[Extracted records]

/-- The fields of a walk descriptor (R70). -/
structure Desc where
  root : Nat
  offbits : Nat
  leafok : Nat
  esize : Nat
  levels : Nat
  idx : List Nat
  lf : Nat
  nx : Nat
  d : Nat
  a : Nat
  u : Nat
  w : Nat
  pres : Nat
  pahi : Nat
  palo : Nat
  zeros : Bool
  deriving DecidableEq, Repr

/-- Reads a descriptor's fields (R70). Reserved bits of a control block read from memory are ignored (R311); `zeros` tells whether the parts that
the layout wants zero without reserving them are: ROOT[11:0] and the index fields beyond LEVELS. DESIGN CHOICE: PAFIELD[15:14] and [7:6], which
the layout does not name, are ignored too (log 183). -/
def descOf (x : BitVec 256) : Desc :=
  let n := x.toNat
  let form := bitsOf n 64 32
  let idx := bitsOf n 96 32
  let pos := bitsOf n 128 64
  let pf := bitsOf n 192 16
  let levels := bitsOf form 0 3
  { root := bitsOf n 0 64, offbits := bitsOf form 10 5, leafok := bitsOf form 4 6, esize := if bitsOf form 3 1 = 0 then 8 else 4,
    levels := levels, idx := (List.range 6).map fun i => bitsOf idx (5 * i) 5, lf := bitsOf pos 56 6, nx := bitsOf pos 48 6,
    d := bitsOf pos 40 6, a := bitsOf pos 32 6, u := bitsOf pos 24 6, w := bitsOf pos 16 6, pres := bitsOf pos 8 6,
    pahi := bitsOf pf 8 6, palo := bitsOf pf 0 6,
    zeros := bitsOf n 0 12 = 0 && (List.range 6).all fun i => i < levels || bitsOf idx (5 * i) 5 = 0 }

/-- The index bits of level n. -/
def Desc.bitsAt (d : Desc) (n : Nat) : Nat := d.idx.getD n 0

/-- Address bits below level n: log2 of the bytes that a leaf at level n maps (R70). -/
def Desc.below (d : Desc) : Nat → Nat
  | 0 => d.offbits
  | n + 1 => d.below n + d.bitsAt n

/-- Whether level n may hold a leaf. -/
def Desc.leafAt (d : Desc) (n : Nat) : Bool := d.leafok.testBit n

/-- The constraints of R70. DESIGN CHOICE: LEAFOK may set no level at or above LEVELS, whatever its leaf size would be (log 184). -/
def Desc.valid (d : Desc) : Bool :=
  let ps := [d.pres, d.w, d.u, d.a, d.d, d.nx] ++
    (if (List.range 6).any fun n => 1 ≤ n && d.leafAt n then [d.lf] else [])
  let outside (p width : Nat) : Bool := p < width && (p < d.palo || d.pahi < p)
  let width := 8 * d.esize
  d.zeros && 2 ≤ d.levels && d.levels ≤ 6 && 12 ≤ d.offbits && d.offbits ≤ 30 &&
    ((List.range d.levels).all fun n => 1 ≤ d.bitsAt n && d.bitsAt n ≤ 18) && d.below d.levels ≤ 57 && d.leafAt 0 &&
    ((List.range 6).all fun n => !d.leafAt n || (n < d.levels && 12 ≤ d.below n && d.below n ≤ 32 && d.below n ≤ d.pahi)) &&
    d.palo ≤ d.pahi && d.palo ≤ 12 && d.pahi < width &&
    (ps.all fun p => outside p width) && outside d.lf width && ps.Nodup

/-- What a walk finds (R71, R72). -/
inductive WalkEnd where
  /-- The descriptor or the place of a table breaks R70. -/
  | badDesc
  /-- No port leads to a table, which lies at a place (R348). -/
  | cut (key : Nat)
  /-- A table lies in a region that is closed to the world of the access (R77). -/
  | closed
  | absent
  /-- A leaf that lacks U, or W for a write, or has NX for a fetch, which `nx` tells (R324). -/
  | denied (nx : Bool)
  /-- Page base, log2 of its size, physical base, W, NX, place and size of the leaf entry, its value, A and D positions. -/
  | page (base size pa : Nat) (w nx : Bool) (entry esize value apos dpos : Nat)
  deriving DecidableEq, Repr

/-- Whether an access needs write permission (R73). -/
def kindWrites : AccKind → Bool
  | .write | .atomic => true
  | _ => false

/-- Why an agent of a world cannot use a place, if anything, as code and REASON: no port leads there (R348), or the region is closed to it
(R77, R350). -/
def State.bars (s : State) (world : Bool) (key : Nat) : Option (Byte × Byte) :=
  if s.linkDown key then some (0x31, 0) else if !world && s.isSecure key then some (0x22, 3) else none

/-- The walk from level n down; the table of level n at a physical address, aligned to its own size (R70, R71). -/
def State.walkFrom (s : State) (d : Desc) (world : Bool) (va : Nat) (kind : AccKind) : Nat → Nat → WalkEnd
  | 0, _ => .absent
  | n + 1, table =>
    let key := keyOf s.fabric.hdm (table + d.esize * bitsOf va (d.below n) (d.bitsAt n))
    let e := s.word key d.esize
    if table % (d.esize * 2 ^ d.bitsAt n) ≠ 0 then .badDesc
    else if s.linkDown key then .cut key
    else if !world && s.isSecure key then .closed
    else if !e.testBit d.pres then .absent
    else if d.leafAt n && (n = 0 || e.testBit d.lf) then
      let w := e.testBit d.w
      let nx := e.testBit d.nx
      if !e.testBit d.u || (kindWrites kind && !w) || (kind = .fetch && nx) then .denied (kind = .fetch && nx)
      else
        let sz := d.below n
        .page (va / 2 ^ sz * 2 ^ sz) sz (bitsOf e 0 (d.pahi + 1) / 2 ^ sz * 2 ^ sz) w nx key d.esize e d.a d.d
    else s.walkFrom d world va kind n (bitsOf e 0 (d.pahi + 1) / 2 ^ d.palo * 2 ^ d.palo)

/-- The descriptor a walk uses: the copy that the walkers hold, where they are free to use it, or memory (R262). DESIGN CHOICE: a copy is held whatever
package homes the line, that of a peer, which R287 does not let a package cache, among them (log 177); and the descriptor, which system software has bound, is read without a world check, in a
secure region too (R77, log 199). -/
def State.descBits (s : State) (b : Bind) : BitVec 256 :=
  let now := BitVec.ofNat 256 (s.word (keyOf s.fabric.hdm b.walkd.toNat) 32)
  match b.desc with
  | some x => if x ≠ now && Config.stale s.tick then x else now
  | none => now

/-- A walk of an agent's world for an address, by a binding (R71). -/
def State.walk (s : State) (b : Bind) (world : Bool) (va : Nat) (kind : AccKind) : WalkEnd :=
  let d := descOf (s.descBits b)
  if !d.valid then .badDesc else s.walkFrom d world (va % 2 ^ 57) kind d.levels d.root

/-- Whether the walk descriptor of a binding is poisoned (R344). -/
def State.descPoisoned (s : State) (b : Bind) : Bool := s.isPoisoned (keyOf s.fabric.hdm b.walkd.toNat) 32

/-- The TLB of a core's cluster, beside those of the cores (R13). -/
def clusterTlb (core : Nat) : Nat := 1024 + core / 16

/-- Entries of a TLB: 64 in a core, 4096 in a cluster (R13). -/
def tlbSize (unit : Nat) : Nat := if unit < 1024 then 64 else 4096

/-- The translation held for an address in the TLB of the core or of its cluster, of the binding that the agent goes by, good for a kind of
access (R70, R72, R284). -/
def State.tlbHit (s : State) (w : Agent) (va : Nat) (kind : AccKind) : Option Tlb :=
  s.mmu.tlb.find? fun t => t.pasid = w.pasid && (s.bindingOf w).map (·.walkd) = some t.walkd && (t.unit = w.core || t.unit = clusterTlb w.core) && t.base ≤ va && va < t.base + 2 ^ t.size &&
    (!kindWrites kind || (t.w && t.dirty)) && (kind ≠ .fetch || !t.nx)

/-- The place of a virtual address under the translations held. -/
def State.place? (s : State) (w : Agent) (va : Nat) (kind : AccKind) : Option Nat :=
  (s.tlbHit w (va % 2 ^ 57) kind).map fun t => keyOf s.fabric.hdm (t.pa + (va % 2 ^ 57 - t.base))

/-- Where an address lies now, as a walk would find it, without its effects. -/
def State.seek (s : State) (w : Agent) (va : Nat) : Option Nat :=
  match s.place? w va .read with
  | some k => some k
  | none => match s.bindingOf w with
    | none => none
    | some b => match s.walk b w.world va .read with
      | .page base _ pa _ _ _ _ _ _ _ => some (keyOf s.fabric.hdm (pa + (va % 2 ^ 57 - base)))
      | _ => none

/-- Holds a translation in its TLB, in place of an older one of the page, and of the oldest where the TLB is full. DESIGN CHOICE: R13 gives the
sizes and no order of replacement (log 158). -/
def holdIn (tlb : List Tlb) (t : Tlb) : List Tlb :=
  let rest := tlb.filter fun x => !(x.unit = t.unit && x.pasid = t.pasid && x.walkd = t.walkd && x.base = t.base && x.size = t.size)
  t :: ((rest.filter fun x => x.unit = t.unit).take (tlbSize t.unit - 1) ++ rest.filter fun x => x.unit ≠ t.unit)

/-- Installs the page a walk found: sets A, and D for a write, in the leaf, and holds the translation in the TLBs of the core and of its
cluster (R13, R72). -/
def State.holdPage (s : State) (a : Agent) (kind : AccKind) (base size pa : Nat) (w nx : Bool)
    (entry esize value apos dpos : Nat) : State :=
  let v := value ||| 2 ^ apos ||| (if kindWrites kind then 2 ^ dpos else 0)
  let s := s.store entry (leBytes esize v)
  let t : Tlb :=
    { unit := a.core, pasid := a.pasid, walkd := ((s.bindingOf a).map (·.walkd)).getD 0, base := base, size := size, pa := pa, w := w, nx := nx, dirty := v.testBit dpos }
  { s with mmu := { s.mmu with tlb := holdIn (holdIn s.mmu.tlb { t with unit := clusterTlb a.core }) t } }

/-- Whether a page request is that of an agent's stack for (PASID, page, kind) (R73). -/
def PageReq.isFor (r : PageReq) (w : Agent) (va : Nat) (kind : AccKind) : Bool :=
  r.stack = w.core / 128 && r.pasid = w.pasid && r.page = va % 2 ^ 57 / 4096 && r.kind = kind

...

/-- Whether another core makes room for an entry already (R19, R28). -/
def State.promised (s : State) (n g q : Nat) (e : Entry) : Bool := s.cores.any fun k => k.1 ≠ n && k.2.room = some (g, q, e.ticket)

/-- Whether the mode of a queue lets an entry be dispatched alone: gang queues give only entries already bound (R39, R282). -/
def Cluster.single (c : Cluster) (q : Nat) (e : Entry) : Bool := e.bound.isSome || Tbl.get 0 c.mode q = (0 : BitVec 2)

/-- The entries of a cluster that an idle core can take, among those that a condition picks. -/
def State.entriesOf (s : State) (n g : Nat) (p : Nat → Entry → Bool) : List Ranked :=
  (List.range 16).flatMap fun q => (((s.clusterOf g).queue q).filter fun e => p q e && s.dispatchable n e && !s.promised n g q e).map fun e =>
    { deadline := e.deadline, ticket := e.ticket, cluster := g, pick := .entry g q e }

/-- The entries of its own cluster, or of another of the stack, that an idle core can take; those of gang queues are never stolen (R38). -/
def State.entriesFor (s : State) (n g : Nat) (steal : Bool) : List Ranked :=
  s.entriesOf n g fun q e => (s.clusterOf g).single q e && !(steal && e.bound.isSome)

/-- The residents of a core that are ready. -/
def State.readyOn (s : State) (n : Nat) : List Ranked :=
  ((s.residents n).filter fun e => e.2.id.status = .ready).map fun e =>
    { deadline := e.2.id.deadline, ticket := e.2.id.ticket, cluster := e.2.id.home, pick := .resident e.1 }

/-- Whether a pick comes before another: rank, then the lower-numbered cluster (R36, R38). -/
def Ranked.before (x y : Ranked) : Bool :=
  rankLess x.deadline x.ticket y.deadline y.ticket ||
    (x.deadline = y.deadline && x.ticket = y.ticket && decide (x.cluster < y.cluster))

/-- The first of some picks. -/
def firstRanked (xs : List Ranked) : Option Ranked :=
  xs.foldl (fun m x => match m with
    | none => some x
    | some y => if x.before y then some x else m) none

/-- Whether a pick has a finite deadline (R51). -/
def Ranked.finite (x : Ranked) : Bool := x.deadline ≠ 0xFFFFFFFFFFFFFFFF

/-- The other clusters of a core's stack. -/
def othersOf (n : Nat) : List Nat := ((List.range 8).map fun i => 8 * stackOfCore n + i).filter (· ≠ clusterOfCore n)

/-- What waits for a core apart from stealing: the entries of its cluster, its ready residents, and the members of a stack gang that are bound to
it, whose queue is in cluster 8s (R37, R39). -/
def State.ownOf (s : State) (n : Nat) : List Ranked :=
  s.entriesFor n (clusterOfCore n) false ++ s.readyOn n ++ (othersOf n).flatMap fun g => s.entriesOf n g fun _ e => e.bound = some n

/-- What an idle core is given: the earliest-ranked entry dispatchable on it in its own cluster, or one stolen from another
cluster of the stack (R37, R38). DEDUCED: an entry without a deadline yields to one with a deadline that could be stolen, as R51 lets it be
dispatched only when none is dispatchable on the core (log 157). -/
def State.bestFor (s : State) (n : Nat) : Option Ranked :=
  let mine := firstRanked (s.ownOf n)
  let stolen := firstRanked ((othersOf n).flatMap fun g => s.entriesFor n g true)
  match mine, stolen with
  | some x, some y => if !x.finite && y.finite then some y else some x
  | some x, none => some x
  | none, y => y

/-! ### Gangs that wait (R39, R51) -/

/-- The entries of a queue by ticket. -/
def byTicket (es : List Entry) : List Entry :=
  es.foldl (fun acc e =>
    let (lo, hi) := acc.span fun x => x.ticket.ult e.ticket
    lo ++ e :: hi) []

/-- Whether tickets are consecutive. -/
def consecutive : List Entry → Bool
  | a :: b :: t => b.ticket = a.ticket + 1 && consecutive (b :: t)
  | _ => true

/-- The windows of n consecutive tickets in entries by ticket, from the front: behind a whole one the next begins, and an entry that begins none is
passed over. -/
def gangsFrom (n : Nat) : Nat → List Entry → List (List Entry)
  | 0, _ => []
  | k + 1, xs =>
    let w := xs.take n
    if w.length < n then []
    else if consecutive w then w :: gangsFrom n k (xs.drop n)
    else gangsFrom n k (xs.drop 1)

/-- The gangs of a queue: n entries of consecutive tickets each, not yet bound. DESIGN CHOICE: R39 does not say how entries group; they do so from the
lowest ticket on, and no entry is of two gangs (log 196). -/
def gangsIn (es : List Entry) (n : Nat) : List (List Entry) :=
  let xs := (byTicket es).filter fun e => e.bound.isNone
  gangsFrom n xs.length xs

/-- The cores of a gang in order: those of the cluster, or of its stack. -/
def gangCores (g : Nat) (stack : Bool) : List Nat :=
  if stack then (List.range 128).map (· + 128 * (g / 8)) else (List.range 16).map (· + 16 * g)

## WORK INSTRUCTIONS
Your task is to retype the entries verbatim, starting with the line that holds "((List.range d.levels).all fun" and stopping after the line that holds "def State.bars (s".

## OUTPUT FOR THIS TASK
    ((List.range d.levels).all fun n => 1 ≤ d.bitsAt n && d.bitsAt n ≤ 18) && d.below d.levels ≤ 57 && d.leafAt 0 &&
    ((List.range 6).all fun n => !d.leafAt n || (n < d.levels && 12 ≤ d.below n && d.below n ≤ 32 && d.below n ≤ d.pahi)) &&
    d.palo ≤ d.pahi && d.palo ≤ 12 && d.pahi < width &&
    (ps.all fun p => outside p width) && outside d.lf width && ps.Nodup

/-- What a walk finds (R71, R72). -/
inductive WalkEnd where
  /-- The descriptor or the place of a table breaks R70. -/
  | badDesc
  /-- No port leads to a table, which lies at a place (R348). -/
  | cut (key : Nat)
  /-- A table lies in a region that is closed to the world of the access (R77). -/
  | closed
  | absent
  /-- A leaf that lacks U, or W for a write, or has NX for a fetch, which `nx` tells (R324). -/
  | denied (nx : Bool)
  /-- Page base, log2 of its size, physical base, W, NX, place and size of the leaf entry, its value, A and D positions. -/
  | page (base size pa : Nat) (w nx : Bool) (entry esize value apos dpos : Nat)
  deriving DecidableEq, Repr

/-- Whether an access needs write permission (R73). -/
def kindWrites : AccKind → Bool
  | .write | .atomic => true
  | _ => false

/-- Why an agent of a world cannot use a place, if anything, as code and REASON: no port leads there (R348), or the region is closed to it
(R77, R350). -/
def State.bars (s : State) (world : Bool) (key : Nat) : Option (Byte × Byte) :=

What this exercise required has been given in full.